Şubat 24, 2015by admin

Under Turkish law, the bankruptcy procedures can be categorized as direct bankruptcy method and bankruptcy with enforcement proceeding. In the direct bankruptcy, a creditor or a debtor directly applies to commercial court and claims bankruptcy of the debtor company. However, in the enforcement proceedings with bankruptcy claim, the creditor sends a payment order to the debtor and upon the payment order becomes final, bankruptcy of the debtor is requested from the commercial court by the creditor.

When a bankruptcy decision has been delivered, bankruptcy assets are founded and collection of the debts is undertaken.

Before finalization of opening a bankruptcy decision, the debtor can apply to the court and claim to adjournment of bankruptcy. What would happen in this case? Or if a creditor who is a holder of a binding negotiable instrument (bill or cheque) and the enforcement proceeding has been already started, how the adjournment of bankruptcy decision would affect on the enforcement proceeding?

With this article, we will examine the direct bankruptcy claim and the enforcement proceedings of the negotiable instruments with bankruptcy claim. Additionally, the adjournment of bankruptcy will be examined in the light of the Supreme Court’s decisions. The provisions on the adjournment of bankruptcy method were included to the Turkish Debt Enforcement and Bankruptcy Code (Icra ve Iflas Kanunu – hereinafter will be referred to as “IIK”) in 2003. Nowadays the adjourned of bankruptcy method has been frequently applied.

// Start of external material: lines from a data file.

/-- A brace in progress (R82, R83): its start, the monitors of the first 200 ns window until event 0x101 is raised, every monitor that
has tripped its warning comparator in it, and the pounds open during it. -/
structure Brace where
  since  : Nat
  mask   : Nat
  trips  : Nat
  raised : Bool
  pounds : List Nat
  deriving DecidableEq, Repr

/-- The flight slot in progress (R74, R77): the domain, whether it goes up, whether it reported power-good, whether its
power-good timed out. -/
structure Slot where
  dom  : Nat
  up   : Bool
  good : Bool
  failed : Bool
  deriving DecidableEq, Repr

/-- Supplies, domains and resets (R67 to R85). -/
structure PwrSt where
  phase     : ResetPhase
  porLow    : Bool
  /-- monitors whose trips caused the reset; whether the exit from reset waits for the rails besides what its phase waits for (R79) -/
  tripped   : Nat
  rails     : Bool
  cold      : Bool
  brace     : Option Brace
  /-- domains that are up, and domains fully isolated for reset -/
  up        : Nat
  upQ       : List Nat
  downQ     : List Nat
  slot      : Option Slot
  /-- domains whose first attempt failed -/
  retried   : List Nat
  /-- pounds marked by a brace (R82), newest first -/
  marked    : List Nat
  /-- RESET_OUT_L and FAULT_L, true when asserted; THERM_L -/
  resetOut  : Bool
  fault     : Bool
  /-- FAULT_L is asserted for a fault after boot (R45, R77), which no close ends -/
  faultHeld : Bool
  therm     : Bool
  straps    : Straps
  deriving DecidableEq, Repr

/-- One flash operation (R107): read is 1, program 2, 4 KiB erase 3, 64 KiB erase 4, OTP 5, as IMG_NVM_STAT.OP numbers them. -/
structure NvmOp where
  kind : Nat
  addr : Nat
  data : List Byte
  deriving DecidableEq, Repr

/-- Who the flash work is for, in the order of service of R107. -/
inductive NvmWho where
  | commit (seq bank : Nat)
  /-- a calibration save whose copy and SEQ are taken when its work starts -/
  | save
  | cal (copy seq : Nat)
  | log (first count : Nat)
  /-- of the update of this number -/
  | update (gen : Nat)
  /-- the bits that RAISE and REVOKE program (R100) -/
  | otp
  /-- an erase recorded at a reset and started again at boot -/
  | redo
  /-- a program that a reset let run to completion -/
  | orphan
  deriving DecidableEq, Repr

/-- A work of the NVM sequencer: its operations left, whether the operation in progress is its second try, and the bytes a
commit, calibration or log work writes. -/
structure NvmJob where
  who   : NvmWho
  ops   : List NvmOp
  retry : Bool
  data  : List Byte
  deriving DecidableEq, Repr

/-- The header fields of the image in use (R93). -/
structure ImgHeader where
  keySlot : Nat
  length  : Nat
  version : Nat
  epoch   : Nat
  raise   : Bool
  revoke  : Bool
  calUse  : Bool
  recOff  : Nat
  recLen  : Nat
  tblOff  : Nat
  tblCnt  : Nat
  manOff  : Nat
  manCnt  : Nat
  sigOff  : Nat
  mhz     : Nat
  dummy   : Nat
  tppUs   : Nat
  tseMs   : Nat
  tbeMs   : Nat
  tsusUs  : Nat
  deriving DecidableEq, Repr

/-- The xSPI bus (R87): 8D-8D-8D or 1S-1S-1S, its clock in MHz and the dummy cycles of a read, and the instant until which XSPI_RESET_L
is driven low. -/
structure XspiBus where
  octal   : Bool
  mhz     : Nat
  dummy   : Nat
  lowTill : Nat
  deriving DecidableEq, Repr

/-- Where the loader stands (R102): nothing, header to be read, first pass, second pass, done, or image-fail (R92). -/
inductive LoadPhase where
  | off | header | pass1 | pass2 | loaded | imageFail
  deriving DecidableEq, Repr

/-- The configuration image, its memory and the boot timeline. -/
structure ImgSt where
  /-- flash contents and size in bytes; an unlisted byte reads erased -/
  flash     : ByteMem
  size      : Nat
  otp       : Otp
  load      : LoadPhase
  /-- bank being tried or running; whether it is the second; bank marks of R103, kept through warm reset -/
  bank      : Nat
  second    : Bool
  marks     : Nat
  hdr       : ImgHeader
  manifest  : List (Nat × Nat)
  tables    : List ((Nat × Nat) × List Byte)
  /-- records still to be applied, with the instant until which the loader waits: for the POLL at their head (true), or in a DELAY before them
  (R95) -/
  recs      : Option (List Byte × Nat × Bool)
  /-- the banks whose update a reset has lost, which fail the loader's checks (R105): bit n, bank n; it lies in the flash, so every reset keeps it -/
  torn      : Nat
  bus       : XspiBus
  /-- step 8 reached: the Basin may train; steps passed out of order wait here -/
  trained   : Bool
  weirStep  : Bool
  timeStep  : Bool
  panelStep : Bool
  /-- Basin ready instant of step 10 -/
  readyAt   : Option Nat
  otpDue    : Bool
  /-- staging buffer of the update (R104): bytes not yet programmed; how many updates have started -/
  updBuf    : List Byte
  updDone   : Nat
  updGen    : Nat
  job       : Option NvmJob
  jobs      : List NvmJob
  suspend   : Bool
  deriving DecidableEq, Repr

/-- A frame in transit (R118): its bytes before the FCS, whether it is stomped (R117), and its ingress in device time, 2^-16 ns. -/
structure Transit where
  data  : List Byte
  stomp : Bool
  inAt  : Nat
  deriving DecidableEq, Repr

/-- A queued local frame (R122): class 0 timed egress, 1 PTP, 2 management, 3 other; when it was queued; its launch time in
device time for class 0; whether TIMED_EGRESS_DUE has come for it; its bytes before the FCS; of a copy under DUAL (R116) whether it is
stomped and its ingress in device time; of a Delay_Req its sequenceId; the encode stream that sent it (R388). -/
structure LFrame where
  cls   : Nat
  at_   : Nat
  e     : Nat
  due   : Bool
  data  : List Byte
  stomp : Bool
  inAt  : Option Nat
  req   : Option Nat
  talk  : Option Nat
  deriving DecidableEq, Repr

/-- A frame on the wire: whether it is a local one, its bytes before the FCS, and the FCS sent (R117). -/
structure TxFrame where
  own  : Bool
  data : List Byte
  fcs  : Nat
  deriving DecidableEq, Repr

/-- A ring port's transmitter (R118, R122, R123): the transit frame arriving for it, its insertion buffer, its local queue, the
frame on the wire and when it ends. -/
structure RingPort where
  arriving : List Transit
  ins      : List Transit
  loc      : List LFrame
  wire     : Option TxFrame
  busy     : Nat
  /-- 0 down, 1 training, 2 up -/
  link     : Nat
  deriving DecidableEq, Repr

/-- A delivered UDP datagram (R127): the group entry it matched (16 for unicast to the device), its source's MAC and IP address and port,
and its payload. -/
structure Datagram where
  grp   : Nat
  mac   : Nat
  src   : Nat
  sport : Nat
  data  : List Byte
  deriving DecidableEq, Repr

/-- A delivered PTP message (R140): the port, the HOP of its ring tag, its ingress in device time, its sender by its transport and by MAC,
its bytes. -/
structure PtpMsg where
  port : Nat
  hop  : Nat
  at_  : Nat
  src  : Nat
  mac  : Nat
  msg  : List Byte
  deriving DecidableEq, Repr

/-- The two ring ports, the weir and the receive queues. -/
structure RingSt where
  ports     : List RingPort
  weirOpen  : Bool
  /-- loopback training in progress since; failed at, until it is tried again; failed with the weir not opened since (R124) -/
  training  : Option Nat
  retryFrom : Option Nat
  loopBad   : Bool
  rx        : List Datagram
  ptp       : List PtpMsg
  /-- membership queries to be answered: of MLD, and the group asked for (R127) -/
  queries   : List (Bool × Nat)
  mgmt      : List Datagram
  /-- frames with a wrong tag version and uncorrectable codewords in the pound, by port -/
  tagBad    : List Nat
  fecBad    : List Nat
  dropEgr   : List Nat
  skipTc    : List Nat
  deriving DecidableEq, Repr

THE ENFORCEMENT PROCEEDING OF THE NEGOTIABLE INSTRUMENT WITH BANKRUPTCY CLAIM

When a creditor holds a binding negotiable instrument (cheque or bill), he may choose to follow bankruptcy procedure in the enforcement proceedings. Its conditions are as follows:

1. The creditor should have negotiable instruments in order to follow these enforcement proceedings (Article 167/1 of IIK). Even though the credit is pledged, the creditor does not have to choose foreclosure. Therefore, he can claim bankruptcy in the enforcement proceeding.

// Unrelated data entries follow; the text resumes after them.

-- ==== Sys2Proof/Machine/Compose.lean ====
section
/-! DEFINITION. Ray composition III: late layers, the layer cap, load estimate, blocks, the deadline, the ladder, guarded regions
and the write-back tap (R239 to R257). -/

namespace Sys2Proof.Machine

/-- The composer produces a frame in this mode (R53). -/
def CSet.composes (c : CSet) : Bool :=
  has c.mode mFIELD || has c.mode mDIRECT || has c.mode mFLAT || (has c.mode mPATTERN && c.fld F.TOP_MODE_OPT_PAT_SUB == 0)

/-- The composer runs in a pound (R60, R63): it composes, HOLD is clear, and STANDBY is clear or the pair is hot. -/
def State.composerRuns (s : State) (c : CSet) : Bool := c.composes && !has c.mode mHOLD && (!has c.mode mSTANDBY || s.hot)

/-- The plan of a pound. -/
def CompSt.plan (c : CompSt) (p : Nat) : Option Plan := c.plans.find? (fun x => x.pound == p)

/-- A CARD instance of a layer (R290). -/
def TugSt.card (t : TugSt) (slot layer : Nat) : Option CardInst := t.cards.find? (fun c => c.slot == slot && c.layer == layer)

/-- The layer has an instance for pound `p` (R172, R290). -/
def State.hasInst (s : State) (slot : Nat) (d : Desc) (p : Nat) : Bool :=
  if d.ty = tPATTERN then true
  else if d.ty = tCARD then (match s.tug.card slot d.layer with | some c => c.held | none => false)
  else s.dec.pics.any (fun q => q.slot == slot && q.layer == d.layer && q.inInst p)

/-- The layer is released with no new instance for `p` (R176, R239). [DEDUCED: log 65] -/
def State.isReleased (s : State) (slot : Nat) (d : Desc) (p : Nat) : Bool :=
  !s.hasInst slot d p && s.strm.released.any (fun r => r.1 == slot && r.2.1 == d.layer && !laterPound r.2.2 p)

/-- Chunks of (slot, layer, pound) that finished in time. -/
def DecSt.doneOf (d : DecSt) (k : Nat × Nat × Nat) : Nat := ((d.done.find? (fun e => e.1 == k)).map Prod.snd).getD 0

/-- Tug work of a layer has not ended (R294), or an update of the pound was aborted. -/
def TugSt.unready (t : TugSt) (slot layer p : Nat) : Bool :=
  t.queue.any (fun j => j.slot == slot && j.layer == layer) || t.aborted.contains (slot, layer, p)

/-- The layer is ready at the deadline (R172, R173, R175). -/
def State.entReady (s : State) (p : Nat) (e : PlanEnt) : Bool :=
  let l := e.desc.layer
  if e.desc.ty = tPATTERN then true
  else if e.static then s.hasInst e.slot e.desc p
  else if ¬ e.known then false
  else if e.desc.ty = tCARD then s.hasInst e.slot e.desc p && !s.tug.unready e.slot l p
  else decide (e.chunks ≤ s.dec.doneOf (e.slot, l, p))

/-- At the deadline of `p` each drawn layer is found ready or not, and each CARD instance whose work of `p` has ended (R21, R172, R175). -/
def State.markReady (s : State) (p : Nat) : State :=
  let upd (q : Plan) : Plan := if q.pound = p then { q with ents := q.ents.map (fun e => { e with ready := s.entReady p e }) } else q
  let cards := s.tug.cards.map (fun c => { c with ready := c.held && !s.tug.unready c.slot c.layer p })
  { s with comp := { s.comp with plans := s.comp.plans.map upd }, tug := { s.tug with cards := cards } }

/-- How a layer has fared. -/
def CompSt.histOf (c : CompSt) (slot layer : Nat) : LayerHist :=
  (c.hist.find? (fun h => h.slot == slot && h.layer == layer)).getD { slot := slot, layer := layer, ready := none, held := 0, second := false }

/-- Replace a layer's history. -/
def CompSt.setHist (c : CompSt) (h : LayerHist) : CompSt :=
  { c with hist := h :: c.hist.filter (fun x => ¬ (x.slot = h.slot ∧ x.layer = h.layer)) }

/-- The resolution of a drawn layer (R239): 0 ready, 1 REPEAT, 2 TRANSPARENT, 3 HOLD, and the pound of its instance. [DEDUCED: log 65] -/
def State.resolution (s : State) (cs : CSet) (p : Nat) (e : PlanEnt) : Nat × Nat :=
  let h := s.comp.histOf e.slot e.desc.layer
  let policy0 : Nat × Nat :=
    match h.ready with
    | some q => if (p + 2 ^ 32 - q) % 2 ^ 32 ≤ 2 ∧ (p + 2 ^ 32 - q) % 2 ^ 32 ≠ 0 then (1, q) else (2, p)
    | none => (2, p)
  if s.isReleased e.slot e.desc p then (2, p)
  else if e.ready then (0, p)
  else if e.desc.policy = 1 ∧ h.held < cs.fld F.COMP_POLICY_HOLD_LIMIT then (3, p)
  else policy0
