/-- The crack loop in a round (R348): the level driven is the opposite of the last one, `level` is what is sampled. -/
def State.crackSample (s : State) (level : Bool) : State :=
  if ¬ s.crackRuns then s
  else
    let out := !s.panel.crackOut
    if level ≠ out then
      { s with panel := { s.panel with crackOut := out, misses := s.panel.misses + 1, matched := (false, false) } }
    else
      let m := if out then (true, s.panel.matched.2) else (s.panel.matched.1, true)
      let both := m.1 && m.2
      { s with panel := { s.panel with crackOut := out, misses := if both then 0 else s.panel.misses, matched := m } }

/-- The miss count has reached COUNT (R348): the fault is latched and acts. -/
def State.crackLatch (s : State) : State :=
  if ¬ s.crackRuns ∨ s.rd F.PNL_STATUS_CRACK = 1 ∨ s.panel.misses < s.cm F.PNL_CRACK_COUNT then s
  else
    let a := s.cm F.PNL_CRACK_ACTION
    let s := (s.wr F.PNL_STATUS_CRACK 1).raise 0xE08 bPNL s.panel.misses a
    if a = 1 then s.alert F.TOP_ALERT_CRACK
    else if a = 2 then s.panelDown 4
    else if a = 3 then s.panelFast 3
    else s

/-- A write of PNL_CRACK_CLR (R348). -/
def State.crackClear (s : State) (v : Nat) : State :=
  if bitAt v 0 then
    State.panelTry (State.wr { s with panel := { s.panel with misses := 0, matched := (false, false) } } F.PNL_STATUS_CRACK 0)
  else s

/-- The slot carries no rows: requests are applied within 2 µs (R328). -/
def State.noRows (s : State) : Bool := !s.scan.kind.rows

/-- Request records of a sideband answer (R349, R350): CNT records, then the CRC over CNT and the records; none where the read
fails. -/
def sbRecords (b : List Byte) : Option (List (List Byte)) :=
  let n := beAt b 0 1
  let len := 1 + 8 * n
  if b = [] ∨ 12 < n ∨ b.length < len + 2 then none
  else if (crc16 (b.take len)).toNat ≠ beAt b len 2 then none
  else some ((List.range n).map (fun i => slice b (1 + 8 * i) 8))

/-- The requests of a read in order (R326): their status records. -/
def State.requests (s : State) (train : Bool) (cs : Nat) : List (List Byte) → State × List Byte
  | [] => (s, [])
  | b :: l =>
    let r := s.request train cs b
    let q := r.1.requests train cs l
    (q.1, r.2 ++ q.2)

/-- One chip select of a poll round (R351, R352): `answer` is the byte the panel returns to the status write, 0x5A to accept. -/
def State.pollOne (s : State) (cs : Nat) (b : List Byte) (answer : Byte) : State :=
  let s := s.sbAsk cs 0x20 97
  match sbRecords b with
  | none => s.sbFail cs 0x20
  | some recs =>
    let s := s.sbOk
    let r := s.requests s.panelTrains cs recs
    let s := r.1
    if recs = [] then s
    else
      let s := { s with lanes := { s.lanes with written := modAt s.lanes.written cs (fun _ => sbWrite 0x30 r.2) } }
      if answer = 0x5A#8 then s.sbOk else s.sbFail cs 0x30

/-- A poll round over the four chip selects (R351); in TRAIN it may end the training (R327). [DEDUCED: log 96; DESIGN CHOICE: log 125] -/
def State.sidebandPoll (s : State) (reads : List (List Byte)) (accepts : List Byte) : State :=
  if s.pstate ≠ pTRAIN ∧ s.pstate ≠ pUP then s
  else
    let s := s.each (List.range 4) (fun s c => s.pollOne c (reads.getD c []) (accepts.getD c 0#8))
    if s.panelTrains then s.trainCheck
    else if s.noRows then s.bcApply
    else s

/-- The HOLD_CARD table as read (R353, R354): the palette word that every view of hogel (hx, hy) shows. -/
def cardWord (t : List Byte) (hx hy : Nat) : Nat :=
  let pal (i : Nat) : Nat := leAt t (16 + 4 * i) 4
  let sc := max 1 (leAt t 2 1)
  let w := leAt t 4 2
  let h := leAt t 6 2
  let ox := leAt t 8 2
  let oy := leAt t 10 2
  if t = [] then 0
  else if hx < ox ∨ hy < oy then pal 0
  else
    let x := (hx - ox) / sc
    let y := (hy - oy) / sc
    if w ≤ x ∨ h ≤ y then pal 0 else pal (leAt t (1040 + y * w + x) 1)

/-- A CARD slot of the blink count (R355): whether it shows the card. -/
def State.blinkSlot (s : State) (cs : CSet) : Bool × State :=
  let cfg := (cs.fld F.PNL_HOLD_BLINK_ON, cs.fld F.PNL_HOLD_BLINK_OFF)
  let n := if s.panel.inHold ∧ s.panel.blinkCfg = cfg then s.panel.blink else 0
  let show_ := cfg.2 == 0 || decide (n % (cfg.1 + cfg.2) < cfg.1)
  (show_, { s with panel := { s.panel with blink := n + 1, blinkCfg := cfg, inHold := true } })

/-- The lock cycle has opened (R338, R340). -/
def State.panelOpen (s : State) : State := if s.cm F.PNL_CTRL_OFF = 1 then s.panelDown 1 else s.panelTry

/-- Any reset (R80, R338): the power-down sequence runs, crack checking stops, power-up waits for step 13. A device in reset owns no panel, so it
drives no reference (R341). [DEDUCED: log 97] -/
def State.panelReset (s : State) : State :=
  let s := (s.panelDown 2).wr F.PNL_STATUS_VREF_DRV 0
  { s with panel := { s.panel with wanted := false, crackOn := false } }

end Sys2Proof.Machine
end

2. The debtor must be subject to bankruptcy.

According to Article 43 of IIK, individuals or legal entities, who are defined as “Trader” pursuant to the Turkish Commercial Code (Turk Ticaret Kanunu – referred as to “TTK”) or who are subject to provisions of trader and also who are defined to be subject to bankruptcy by the private regulations will be subject to bankruptcy even though they are not a trader.

In this enforcement proceedings, the origin of bill and if necessary to protest the bill, the protest should be enclosed to a claim form. The Enforcement Officer examines whether the bill is a negotiable instrument and matured. Then, the payment order is to be sent to the debtor by the Enforcement Officer. The payment order should contain these warnings: the debt and expenses of enforcement proceedings should be paid within 5 days; if there is any objections and complaints should be declared with its reasons to the enforcement office within 5 days with two more copies which one of them is send to the debtor; if there is no objection, the creditor has right to claim bankruptcy to the court (Article 171 of IIK).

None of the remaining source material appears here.